As Sens. Jeff Sessions, Jon Kyl and John Cornyn disparaged the late Supreme Court Justice Thurgood Marshall on the opening day of Elena Kagan's confirmation hearings this week - dismissing him as an "activist judge" in what appeared to be a raw attempt to score political points - I wondered: "Have you no sense of decency?"

Let me put it plainly, senators: Far from being the out-of-the-mainstream caricature you seek to create, Thurgood Marshall deserves your unyielding gratitude and respect.

It was Marshall who, with Howard Law School Dean Charles Hamilton Houston, conceived and then painstakingly effectuated the jurisprudence that led to the striking down of the odious "separate but equal" doctrine that threatened to destroy this country.

While many decry "activist judges," those judges who undermine civil rights often demonstrate the most extreme forms of activism.
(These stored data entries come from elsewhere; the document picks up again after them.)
/-- 40_cr_access.md R119 with R110 and 10_state.md R38: what stops MOV CR4,r, in the listed order (D5, D10, D18, D23, the
spec's own decisions). -/
def Obligations.MovToCr4Stops : Prop :=
  ∀ (s : State) (m : BitVec 2) (r : BitVec 4) (v : Word), v = s.srcReg r →
    (s.cpl ≠ 0 → exec (.movCrR m 4#4 r) s = .fault .notPermitted) ∧
    (s.cpl = 0 → v &&& ~~~0x000407FF#64 ≠ 0#64 → exec (.movCrR m 4#4 r) s = .refused .reservedBits) ∧
    (s.cpl = 0 → v &&& ~~~0x000407FF#64 = 0#64 → v.getLsbD 18 = true → s.params.hasXsave = false →
      exec (.movCrR m 4#4 r) s = .refused .featureAbsent) ∧
    (s.cpl = 0 → v &&& ~~~0x000407FF#64 = 0#64 → (v.getLsbD 18 = true → s.params.hasXsave = true) →
      s.lma = true → v.getLsbD 5 = false → exec (.movCrR m 4#4 r) s = .fault .notPermitted)

/-- 40_cr_access.md R114, R121, R122 and 30_encoding.md R106: MOV to or from CR1 is refused in any state (D6), to or from
CR5 to CR7 is #UD (entry 7), to or from CR8 to CR15 is outside the spec. -/
def Obligations.OtherControlRegistersStop : Prop :=
  ∀ (s : State) (m : BitVec 2) (n r : BitVec 4),
    (n = 1#4 → exec (.movRCr m n r) s = .refused .cr1Reserved ∧
      exec (.movCrR m n r) s = .refused .cr1Reserved) ∧
    (5 ≤ n.toNat → n.toNat ≤ 7 → exec (.movRCr m n r) s = .fault .invalidOpcode ∧
      exec (.movCrR m n r) s = .fault .invalidOpcode) ∧
    (8 ≤ n.toNat → exec (.movRCr m n r) s = .refused (.crOutsideSpec n.toNat) ∧
      exec (.movCrR m n r) s = .refused (.crOutsideSpec n.toNat))

/-! ## EFER -/

/-- 41_efer_access.md R130, R134: RDMSR of EFER at CPL 0 completes: EDX:EAX gets EFER, the upper halves zeroed; nothing
else changes. That they are zeroed outside 64-bit mode too is the model's choice (entry 35). Above CPL 0 it is
`NotPermitted` (D10); any other number is outside the spec. -/
def Obligations.RdmsrReadsEfer : Prop :=
  ∀ (s : State),
    (s.reg32 1#4 = 0xC0000080#32 → s.cpl = 0 → exec .rdmsr s =
      .next (((s.setGpr 2#4 (zext64 (high32 s.efer))).setGpr 0#4 (zext64 (low32 s.efer))).setAnswer
        (.value s.efer))) ∧
    (s.reg32 1#4 = 0xC0000080#32 → s.cpl ≠ 0 → exec .rdmsr s = .fault .notPermitted) ∧
    (s.reg32 1#4 ≠ 0xC0000080#32 → exec .rdmsr s = .refused (.msrOutsideSpec (s.reg32 1#4)))

/-- 41_efer_access.md R131, R135: WRMSR of EFER completes when every listed check passes, and writes EFER alone. That
the TLB keeps every entry where NXE changes (20_memory.md R91) is the model's choice (entry 22). -/
def Obligations.WrmsrWritesEfer : Prop :=
  ∀ (s : State) (v : Word), v = s.reg32 2#4 ++ s.reg32 0#4 → s.reg32 1#4 = 0xC0000080#32 →
    s.cpl = 0 → v &&& ~~~0x00007D01#64 = 0#64 → v.getLsbD 10 = s.lma →
    (s.pg = true → v.getLsbD 8 = s.lme) →
    (v.getLsbD 8 = true → s.params.arch = .x86_64) → (v.getLsbD 11 = true → s.params.hasNx = true) →
    (v.getLsbD 14 = true → s.params.hasFfxsr = true) →
    (v.getLsbD 12 = true → s.params.hasSvm = true ∧ s.vmCr.svmeDisable = false) →
    (v.getLsbD 12 = false → s.svme = true → s.guestRunning = false) →
    exec .wrmsr s = .next ((s.setEfer v).setAnswer .nothing)

/-- 41_efer_access.md R131, R133, R136: the refusals of WRMSR of EFER, in the listed order, and any other number (D5, D9,
D18, D26, the spec's own decisions). -/
def Obligations.WrmsrRefusals : Prop :=
  ∀ (s : State) (v : Word), v = s.reg32 2#4 ++ s.reg32 0#4 →
    (s.reg32 1#4 ≠ 0xC0000080#32 → exec .wrmsr s = .refused (.msrOutsideSpec (s.reg32 1#4))) ∧
    (s.reg32 1#4 = 0xC0000080#32 → s.cpl = 0 →
      (v &&& ~~~0x00007D01#64 ≠ 0#64 → exec .wrmsr s = .refused .reservedBits) ∧
      (v &&& ~~~0x00007D01#64 = 0#64 →
        (v.getLsbD 10 ≠ s.lma → exec .wrmsr s = .refused .writeChangesReadOnlyLma) ∧
        (v.getLsbD 10 = s.lma → (s.pg = true → v.getLsbD 8 = s.lme) →
          ((v.getLsbD 8 = true ∧ s.params.arch = .x86_32) ∨ (v.getLsbD 11 = true ∧ s.params.hasNx = false) ∨
            (v.getLsbD 14 = true ∧ s.params.hasFfxsr = false) ∨
            (v.getLsbD 12 = true ∧ (s.params.hasSvm = false ∨ s.vmCr.svmeDisable = true)) →
            exec .wrmsr s = .refused .featureAbsent) ∧
          (s.eferFeatureAbsent v = false → v.getLsbD 12 = false → s.svme = true → s.guestRunning = true →
            exec .wrmsr s = .refused .undefinedSvmeOffWhileGuestRuns))))

/-- 41_efer_access.md R130, R131, R132: WRMSR of EFER is `NotPermitted` above CPL 0 (D10), and at CPL 0 where it would
change LME, either way, with paging on (D8). -/
def Obligations.WrmsrFaults : Prop :=
  ∀ (s : State) (v : Word), v = s.reg32 2#4 ++ s.reg32 0#4 → s.reg32 1#4 = 0xC0000080#32 →
    (s.cpl ≠ 0 → exec .wrmsr s = .fault .notPermitted) ∧
    (s.cpl = 0 → v &&& ~~~0x00007D01#64 = 0#64 → v.getLsbD 10 = s.lma → s.pg = true →
      v.getLsbD 8 ≠ s.lme → exec .wrmsr s = .fault .notPermitted)

/-- 70_reset_and_hazards.md R224: no step changes EFER.LME while CR0.PG = 1. -/
def Obligations.LmeFixedWhilePaging : Prop :=
  ∀ s t : State, step s = .next t → s.pg = true → t.lme = s.lme

/-- 70_reset_and_hazards.md R212: the order that activates long mode. From paging off, PAE = 1 and CPL 0 in the 64-bit
variant, WRMSR of EFER with LME added completes and does not enter long mode; then MOV CR0,r of a value with PE and PG
completes and long mode is active, in compatibility mode while the L bit is 0 (D23 for PAE, the spec's own
decision). -/
def Obligations.LongModeActivation : Prop :=
  ∀ (s : State) (m : BitVec 2) (r : BitVec 4), State.Inv s → s.cpl = 0 → s.pg = false → s.pae = true →
    s.params.arch = .x86_64 → s.reg32 1#4 = 0xC0000080#32 → s.reg32 2#4 = 0#32 →
    s.reg32 0#4 = low32 s.efer ||| 0x100#32 →
    ∃ t, exec .wrmsr s = .next t ∧ t.lme = true ∧ t.longModeActive = false ∧
      (high32 (t.srcReg r) = 0#32 → (t.srcReg r).getLsbD 31 = true → (t.srcReg r).getLsbD 0 = true →
        ∃ u, exec (.movCrR m 0#4 r) t = .next u ∧ u.longModeActive = true ∧
          (s.csL = false → u.compatMode = true))

/-! ## Interrupt flag -/

/-- 42_cr4_gated.md R140: CLI outside virtual-8086 mode clears IF in real mode or when CPL ≤ IOPL, and clears VIF instead
at CPL 3 above IOPL with PVI = 1; nothing else changes. -/
def Obligations.CliCompletes : Prop :=
  ∀ s : State, s.rflags.vm = false →
    (s.pe = false ∨ s.cpl.val ≤ s.rflags.iopl.toNat →
      exec .cli s = .next ((s.setIf false).setAnswer .nothing)) ∧
    (s.pe = true → s.rflags.iopl.toNat < s.cpl.val → s.pvi = true → s.cpl = 3 →
      exec .cli s = .next ((s.setVif false).setAnswer .nothing))

/-- 42_cr4_gated.md R141: STI outside virtual-8086 mode sets IF in real mode or when CPL ≤ IOPL, and sets VIF instead at
CPL 3 above IOPL with PVI = 1 and no virtual interrupt pending; nothing else changes. -/
def Obligations.StiCompletes : Prop :=
  ∀ s : State, s.rflags.vm = false →
    (s.pe = false ∨ s.cpl.val ≤ s.rflags.iopl.toNat →
      exec .sti s = .next ((s.setIf true).setAnswer .nothing)) ∧
    (s.pe = true → s.rflags.iopl.toNat < s.cpl.val → s.pvi = true → s.cpl = 3 → s.rflags.vip = false →
      exec .sti s = .next ((s.setVif true).setAnswer .nothing))

/-- 42_cr4_gated.md R140, R141: in protected mode above IOPL, CLI and STI are `NotPermitted` unless PVI = 1 at CPL 3, and
STI there too while a virtual interrupt is pending. -/
def Obligations.CliStiFaults : Prop :=
  ∀ s : State, s.rflags.vm = false → s.pe = true → s.rflags.iopl.toNat < s.cpl.val →
    (¬ (s.pvi = true ∧ s.cpl = 3) →
      exec .cli s = .fault .notPermitted ∧ exec .sti s = .fault .notPermitted) ∧
    (s.pvi = true → s.cpl = 3 → s.rflags.vip = true → exec .sti s = .fault .notPermitted)

/-- 42_cr4_gated.md R142, R143: outside virtual-8086 mode INT n, and any other instruction that manipulates IF, is
permitted whatever CR4 holds; the gate changes nothing. Delivery is not in the spec (60_exceptions.md R188; entry 32). -/
def Obligations.IntPermitted : Prop :=
  ∀ (s : State) (i : Byte), s.rflags.vm = false →
    exec (.int i) s = .next (s.setAnswer .permitted) ∧
    takeEvent .ifInsn s = .next (s.setAnswer .permitted)

/-- 60_exceptions.md R194 (D17): in virtual-8086 mode every gate is refused: every instruction but the register accesses
MOV to and from control registers, RDMSR and WRMSR (which are no gates and read CPL, entry 26), and the classes with no
opcode row. -/
def Obligations.Virtual8086Refused : Prop :=
  ∀ s : State, s.rflags.vm = true →
    (∀ i : Instr, (∀ m n r, i ≠ .movRCr m n r ∧ i ≠ .movCrR m n r) → i ≠ .rdmsr → i ≠ .wrmsr →
      exec i s = .refused .virtual8086ModeNotModelled) ∧
    (∀ e : Event, (e = .ifInsn ∨ ∃ w, e = .mediaInsn w ∨ e = .mediaFpError w) →
      takeEvent e s = .refused .virtual8086ModeNotModelled)

/-! ## Counters -/

/-- 42_cr4_gated.md R144, R145: RDTSC and RDTSCP are permitted when TSD = 0 or at privilege level 0. Some value goes to
EDX:EAX; nothing else changes. Elsewhere they are `NotPermitted`. The model's choices here: the counter holds that value
after the read (entry 13), RDTSCP also writes ECX (entry 31), and the upper halves of the registers written are zeroed
(entry 35). -/
def Obligations.RdtscAndRdtscpComplete : Prop :=
  ∀ s : State, s.rflags.vm = false →
    (s.tsd = false ∨ s.gateCpl = 0 →
      (∃ v : Word, exec .rdtsc s =
        .next ((((s.setTsc v).setEdxEax v).setDraws (s.draws + 1)).setAnswer (.value v))) ∧
      (∃ (v : Word) (c : BitVec 32), exec .rdtscp s =
        .next (((((s.setTsc v).setEdxEax v).setReg32 1#4 c).setDraws (s.draws + 2)).setAnswer (.value v)))) ∧
    (s.tsd = true → s.gateCpl ≠ 0 →
      exec .rdtsc s = .fault .notPermitted ∧ exec .rdtscp s = .fault .notPermitted)

/-- 10_state.md R28: TSD is bit 2 of CR4. While it is 0, software at any privilege level can run RDTSC and RDTSCP; while
it is 1, only software at level 0 can: CPL 0, or real mode, which counts as level 0 (general knowledge in
42_cr4_gated.md's opening; entry 25). That RDTSCP exists on every processor is the model's choice (entry 31). -/
def Obligations.TsdRestrictsTimeStampCounter : Prop :=
  ∀ (s : State) (i : Instr), s.rflags.vm = false → i = .rdtsc ∨ i = .rdtscp →
    (s.cr4.getLsbD 2 = false → ∃ t, exec i s = .next t) ∧
    (s.cr4.getLsbD 2 = true → ((∃ t, exec i s = .next t) ↔ s.cr0.getLsbD 0 = false ∨ s.cpl = 0))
Judges such as those who declared in Plessy v. Ferguson that racial segregation was constitutionally sound turned the Constitution on its head and made a mockery of equal protection.

Those activist judges subjected an entire segment of Americans to more than half a century of state-imposed degradation, subjugation and humiliation.

As general counsel for the NAACP, Marshall thoughtfully laid the groundwork for change. He and a cadre of brilliant lawyers, black and white, spent nearly two decades paving the way for the Supreme Court's unanimous ruling in 1954 that "separate but equal" was antithetical to our constitutional principles.

Far from activists, they were protectors of the Constitution. Unlike many of his detractors, past and present, Marshall showed the utmost reverence for the Constitution, digging it out of the trash heap on which Plessy and its progeny had tossed it, and helping the nation begin to heal.

Marshall stood up for the rights of millions of ordinary Americans who, were it not for him, would have continued to be second-class citizens - unable to vote, attend state universities or share public accommodations by virtue of the color of their skin.

And he carried forth this work on the Supreme Court.

"Whether in the majority or in dissent, Justice Marshall's faith in the Constitution encompassed more than the racial issues of his civil rights days," members of the Supreme Court bar noted in an unanimous resolution honoring the late justice in 1993.

As a lawyer and a justice, he protected us from activist judges and the cramped thinking of politicians who tried to keep our country in the muck. And he never forgot how the high court's rulings affect the least of us.

During some of the darkest times in our nation's history, when rights were denied, lives were threatened and African-Americans knew they could not turn to their government for help, calls would go out to the NAACP. When the answer came, the words whispered were enough to calm fears, lift despair, assuage anger and give enough hope to hold on a bit longer: "Thurgood's coming."

Thurgood came. And he came through. He taught us all what it means to love our country enough to work to make it a little better, a little stronger and a little closer to what it's supposed to be. That's not activism. That's patriotism.

And for that, Marshall deserves respect and thanks, not sneers.